Standing In The Breach - Jackson Browne
Inside
Produced by Jackson Browne and Paul Dieter
Released 7th October 2014
US Chart #15
UK Chart #31
For some bizzare reason I had assumed that I had posted a piece on here regarding the 14th Studio Album release by Jackson Browne but checking back I realize I hadn't. I had better correct that mistake today as it is a year ago today that it was released.
I do remember chatting with a few people about the album when it came out and enthusing about the quality of it and especially of the title track. So I'm not sure how it escaped being written about then.
Harry Mulligan of Louder than War wrote an absolutely glowing review of the album and there's a link at the bottom of the page to it that's worth checking out. He sums up in much better words then I ever could about how cool this album is.
The interview below, filmed in Germany last year after the album had come out and he was touring, gives some wonderful insight into his process of writing and putting this album together and if you have 37 mins of free time I would encourage you to watch it.
Standing In The Breach as mentioned above his the 14th Studio Album from Jackson Browne and his first since Time The Conquerer (2008), there has been a live album in 2010, Love Is Strange: En Vivo Con Tino, but this had actually been recorded in 2006.
Of the ten songs (that's all he wrote for the album and no more - so no possibility of a Deluxe Edition appearing anytime!) Browne wrote eight. The two he didn't are most interesting indeed. 'You Know The Night' was an unreleased song by Woody Guthrie (but as Browne explains in the interview it was actually a long letter from Guthrie to his beloved, that he then turned into a song) and the other 'Walls and Doors' was the translation of a Cuban song by Carlos Varela (who had played with Browne before) which is quite extraordinary.

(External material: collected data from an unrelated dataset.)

-- ==== Sys2Proof/Machine/ImageRules.lean ====
section
/-! DEFINITION. The rules that a load enforces on the records of an image (08:R222, REASON RULE): one list of breaches for each section, in ascending record order. -/

namespace Sys2Proof.Machine

open Sys2Proof

/-- RECORD of a breach of a section as a whole (08:R222). -/
def wholeSection : Nat := 0xFFFFFFFF

/-- The breaches of a section's records: `bad` says whether record i breaks a rule. -/
def breaches {α : Type} (sec : Nat) (l : List α) (bad : Nat → α → Bool) : List (Nat × Nat) :=
  (List.zip (List.range l.length) l).filterMap (fun y => if bad y.1 y.2 then some (sec, y.1) else none)

def breachIf (c : Bool) (sec : Nat) : List (Nat × Nat) := if c then [(sec, wholeSection)] else []

/-! ## TENSORS and LAYOUTS -/

/-- The formats that a kind permits (03:Table 3.3). -/
def kindPermits (kind f : Nat) : Bool :=
  match kind with
  | 1 => isFormat f
  | 3 => f == 0x11 || f == 0x12 || f == 0x13 || isAncFmt f
  | _ => isBlockFmt f || f == 0x10 || f == 0x11 || isAncFmt f

def Image.kind (g : Image) (t : Nat) : Nat := (g.tensor t).elim 0 (fun r => r.kind)
def Image.declared (g : Image) (t : Nat) : Bool := (g.tensor t).isSome
def Image.isRegion (g : Image) (t : Nat) : Bool := (g.region t).isSome
def Image.isSkim (g : Image) (t : Nat) : Bool := (g.tensor t).any (fun r => r.companion != 0)

/-- A skim and its body (08:R210, 05:R146). -/
def Image.skimOk (g : Image) (i : Nat) (t : TensorRec) : Bool :=
  t.companion == 0 ||
  (match g.tensor t.companion, g.lay t.companion, g.lay t.id with
   | some b, some lb, some lt => b.companion == 0 && lb.format == 0x10 && lt.format == 0x10 && t.kind == 0 && b.kind == 0 && sameShape lb lt &&
      !(g.tensors.take i).any (fun o => o.companion == t.companion)
   | _, _, _ => false)

/-- A tensor record (08:R210, 03:R73, 02:R58). -/
def Image.tensorBad (g : Image) (i x : Nat) : Bool :=
  let t := tensorOf x
  t.id == 0 || decide (2 ^ 20 ≤ i) || (g.tensors.take i).any (fun o => o.id == t.id) || bits x 202 192 != 0 || bits x 159 0 != 0 ||
  (match g.layout t.layoutId with
   | none => true
   | some l => !kindPermits t.kind l.format || (isAncFmt l.format && t.persist && !g.isRegion t.id)) ||
  !g.skimOk i t

/-- Is a list the permutation of 0 to n − 1? -/
def isPerm (l : List Nat) (n : Nat) : Bool := l.length == n && (List.range n).all l.contains

/-- The tile grid is dense (06:R152 item 4). -/
def Layout.dense (l : Layout) : Bool :=
  let ks := sortBy (fun a b => decide (l.tstride.getD a 0 ≤ l.tstride.getD b 0)) (List.range l.rank)
  let r := ks.foldl (fun (a : Bool × Nat) k => (a.1 && l.tstride.getD k 0 == a.2, a.2 * l.grid k)) (true, 1)
  r.1 && (List.range l.rank).all (fun a => (List.range l.rank).all (fun b => a == b || l.tstride.getD a 0 != l.tstride.getD b 0))

/-- A layout descriptor (06:R151, R152, R201). -/
def Image.layoutBad (g : Image) (i x : Nat) : Bool :=
  let l := layoutOf x
  let high := (List.range 6).filter (fun k => decide (l.rank ≤ k))
  let block := isBlockFmt l.format
  decide (4096 ≤ i) || (g.layouts.take i).any (fun o => o.id == l.id) ||
  decide (l.rank < 1 ∨ 6 < l.rank) || l.dims.contains 0 ||
  high.any (fun k => bits x (159 + 32 * k) (128 + 32 * k) != 0 || bits x (359 + 40 * k) (320 + 40 * k) != 0 || bits x (81 + 4 * k) (78 + 4 * k) != 0) ||
  !isPerm l.order l.rank || bits x 127 110 / 2 ^ (3 * l.rank) != 0 ||
  l.tileLog2.any (fun n => decide (15 < n)) || decide (2 ^ 20 < l.tileElems) || !l.dense ||
  bits x 1023 600 != 0 || bits x 77 64 != 0 || bits x 32 32 != 0 || !isFormat l.format || decide (2 ^ 40 < l.elemBarges) ||
  (if block then
    l.order.getD 0 0 != l.blockAxis || decide (l.tileLog2.getD l.blockAxis 0 < 5) ||
    (if l.interleaved then l.scaleBlock0 != 0
     else decide (l.scaleBlock0 < l.elemBarges) || decide (2 ^ 40 < l.scaleBlock0 + l.scaleBarges))
   else l.blockAxis != 0 || l.interleaved || l.scaleBlock0 != 0) ||
  decide (5 < l.swzBits) || (l.swzBits != 0 && (decide (l.swzShift < 11) || decide (22 < l.swzShift + l.swzBits))) ||
  (g.compat && l.swzBits != 0)

/-! ## OPERATIONS -/

/-- The opcodes with an anchored sum of their own (08:R211). -/
def hasSum (opcode : Nat) : Bool := opcode == 0x0100 || opcode == 0x0110 || opcode == 0x0230 || decide (0x0210 ≤ opcode ∧ opcode ≤ 0x0213)

/-- The PARAMS bits that Table 8.6 names, none for another opcode (08:R212). -/
def paramsMask (opcode : Nat) : Option Nat :=
  match opcode with
  | 0x0100 => some (2 ^ 32 - 1)
  | 0x0110 => some 15
  | 0x0200 => some (2 ^ 128 - 1)
  | 0x0210 => some 0
  | 0x0211 => some (2 ^ 32 - 1)
  | 0x0212 => some (2 ^ 32 - 1)
  | 0x0213 => some (2 ^ 64 - 1)
  | 0x0220 => some (2 ^ 65 - 1)
  | 0x0221 => some (2 ^ 64 - 1)
  | 0x0230 => some (2 ^ 32 - 1)
  | 0x0231 => some (2 ^ 128 - 1)
  | 0x0240 => some (2 ^ 128 - 1)
  | 0x0300 => some (2 ^ 256 - 2 ^ 64 + (2 ^ 19 - 1))
  | 0x0310 => some 7
  | 0x0311 => some 7
  | 0x0312 => some 7
  | 0x0400 => some (2 ^ 36 - 1)
  | 0x0500 => some 0
  | _ => none

def OpRec.par (o : OpRec) (h l : Nat) : Nat := bits o.params.toNat h l

/-- The tensors that an operation reads and those that it writes. -/
def OpRec.reads (o : OpRec) : List Nat :=
  [o.src0, o.src1, o.src2].filter (fun t => t != 0) ++ (if o.opcode = 0x0100 ∧ o.par 31 0 ≠ 0 then [o.par 31 0] else []) ++
  (if o.opcode = 0x0240 then [o.dst] else [])

def OpRec.writes (o : OpRec) : List Nat :=
  o.dst :: ((if o.opcode = 0x0213 then [o.par 63 32] else []) ++ (if o.opcode = 0x0231 then [o.par 31 0] else []))

/-- The source origins that a copy record fixes (06:R162). -/
def OpRec.origin (o : OpRec) (k : Nat) : Int := signedOf 32 (o.par (32 * k + 95) (32 * k + 64))

/-- A copy whose window, fixed in the image, lies wholly outside its source (08:R211). -/
def Image.onlyFill (g : Image) (o : OpRec) : Bool :=
  o.opcode == 0x0300 && o.par 18 18 == 0 &&
  (match g.lay o.src0, g.lay o.dst with
   | some a, some b => (List.range b.rank).any (fun k =>
      let d := permOf o.params.toNat k
      decide (a.dims.getD d 0 ≤ o.origin d ∨ o.origin d + (b.dims.getD k 0 : Nat) ≤ 0))
   | _, _ => false)

/-- An operation reads a tensor that only a later one of the step writes (08:R211). -/
def Image.readsAhead (g : Image) (i : Nat) (o : OpRec) : Bool :=
  o.reads.any (fun t =>
    (g.ops.drop (i + 1)).any (fun p => p.writes.contains t) && !(g.ops.take i).any (fun p => p.writes.contains t) &&
    !(g.tensor t).any (fun r => r.persist) && !(t == o.src0 && g.onlyFill o))

/-- Formats that hold every value of a format (03:Table 3.1). -/
def holdsAll (src dst : Nat) : Bool :=
  match dst with
  | 0x11 => src == 0x11 || src == 0x10 || isBlockFmt src
  | 0x10 => src == 0x10 || src == 0x01 || src == 0x02 || src == 0x03 || src == 0x06
  | 0x13 => src == 0x12 || src == 0x13
  -- rescaling an INT8 block that holds −2, or an E5M2 block that holds an infinity, rounds its other elements (03:R74)
  | _ => src == dst && dst != 0x05 && dst != 0x06

/-- Does an operation draw random words (04:R105, R109, R110, R115; 03:R83, R85; 05:R148)? -/
def Image.drawsWords (g : Image) (o : OpRec) : Bool :=
  let graded (exact : Nat → Bool) : Bool := o.writes.any (fun t => g.kind t == 2 && !isAncFmt (g.fmt t) && !exact (g.fmt t))
  match o.opcode with
  | 0x0220 => o.par 64 64 == 0 && (o.par 31 0 != 0 || graded (fun f => f == 0x11))
  | 0x0221 => true
  | 0x0230 => true
  | 0x0240 => (g.kind o.dst == 0 && g.fmt o.dst != 0x11) || graded (fun f => f == 0x11)
  | 0x0310 => false
  | 0x0311 => false
  | 0x0312 => false
  | 0x0400 => false
  | 0x0300 => g.fmt o.src0 != g.fmt o.dst && graded (holdsAll (g.fmt o.src0))
  | 0x0500 => graded (holdsAll (g.fmt o.src0))
  | 0x0100 => graded (fun _ => false)
  | 0x0110 => graded (fun _ => false)
  | _ => graded (fun f => f == 0x11)

/-- A chain (08:R213). -/
def chainBad (params : Nat) : Bool :=
  let codes := (List.range 8).map (fun n => bits params (8 * n + 7) (8 * n))
  let m := (codes.takeWhile (fun c => c != 0)).length
  m == 0 || (codes.drop m).any (fun c => c != 0) ||
  (codes.take m).any (fun c => !(decide (1 ≤ c ∧ c ≤ 0x0D) || decide (0x10 ≤ c ∧ c ≤ 0x16))) || bits params 127 (96 + 4 * m) != 0

/-- A matrix operand's layout (06:R158, but for the region base; 06:R201 for a compatibility image). -/
def Image.operandCapable (g : Image) (l : Layout) (kDim : Nat) : Bool :=
  (g.compat || (l.swzShift == 11 && l.swzBits == 5)) && l.tile (1 - kDim) == 128 && l.tile kDim % 32 == 0 &&
  (!isBlockFmt l.format || (!l.interleaved && l.blockAxis == kDim))

/-- A matrix product (05:R123, R124, R126 to R130; 06:R158). -/
def Image.matrixBad (g : Image) (o : OpRec) : Bool :=
  match g.lay o.src0, g.lay o.src1, g.lay o.dst with
  | some a, some b, some d =>
    let tr0 := bits o.flags 0 0
    let tr1 := bits o.flags 1 1
    let sp0 := bits o.flags 2 2
    let sp1 := bits o.flags 3 3
    let k := o.km1 + 1
    let stored (sp : Nat) : Nat := if sp = 1 then 2 * ceilDiv k 4 else k
    let m := a.dims.getD tr0 0
    let n := b.dims.getD (1 - tr1) 0
    let blocks := ceilDiv k 32
    a.format != b.format || a.rank != 2 || b.rank != 2 || d.rank != 2 ||
    (d.format != 0x11 && !isAncFmt d.format) ||
    (sp0 + sp1 != 0 && (!isBlockFmt a.format || sp0 + sp1 == 2)) || ((sp0 + sp1 == 0) != (o.src2 == 0)) ||
    a.dims.getD (1 - tr0) 0 != stored sp0 || b.dims.getD tr1 0 != stored sp1 || d.dims != [m, n] ||
    !g.operandCapable a (1 - tr0) || !g.operandCapable b tr1 ||
    (o.src2 != 0 && (g.fmt o.src2 != 0x12 || g.kind o.src2 != 1 || (g.lay o.src2).any (fun l => l.dims != [if sp0 = 1 then m else n, blocks]))) ||
    (o.par 31 0 != 0 && (g.fmt (o.par 31 0) != 0x12 || g.kind (o.par 31 0) != 1 || (g.lay (o.par 31 0)).any (fun l => l.dims != [ceilDiv blocks 32])))
  | _, _, _ => true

Jackson Browne has been known for many years to be quite political and 'Which Side' is probably the most overtly political song on the album as he takes a dig at Republican Politics that is guided only by money, the wrecking of planet earth is also in there (a theme that Jackson Browne has for many years passionately spoken against). This one and the title track are probably my favourites on the album (though Walls and Doors is also worth the price of the album).
As you will gather from many of the posts on this blog I am quite partial to crashing guitars and pounding drums, but sometimes it's just good to quieten the mood a little and reflect on gentleness and great songwriting. This is one of the albums I turn to for that. A year on it still sounds brilliant I think.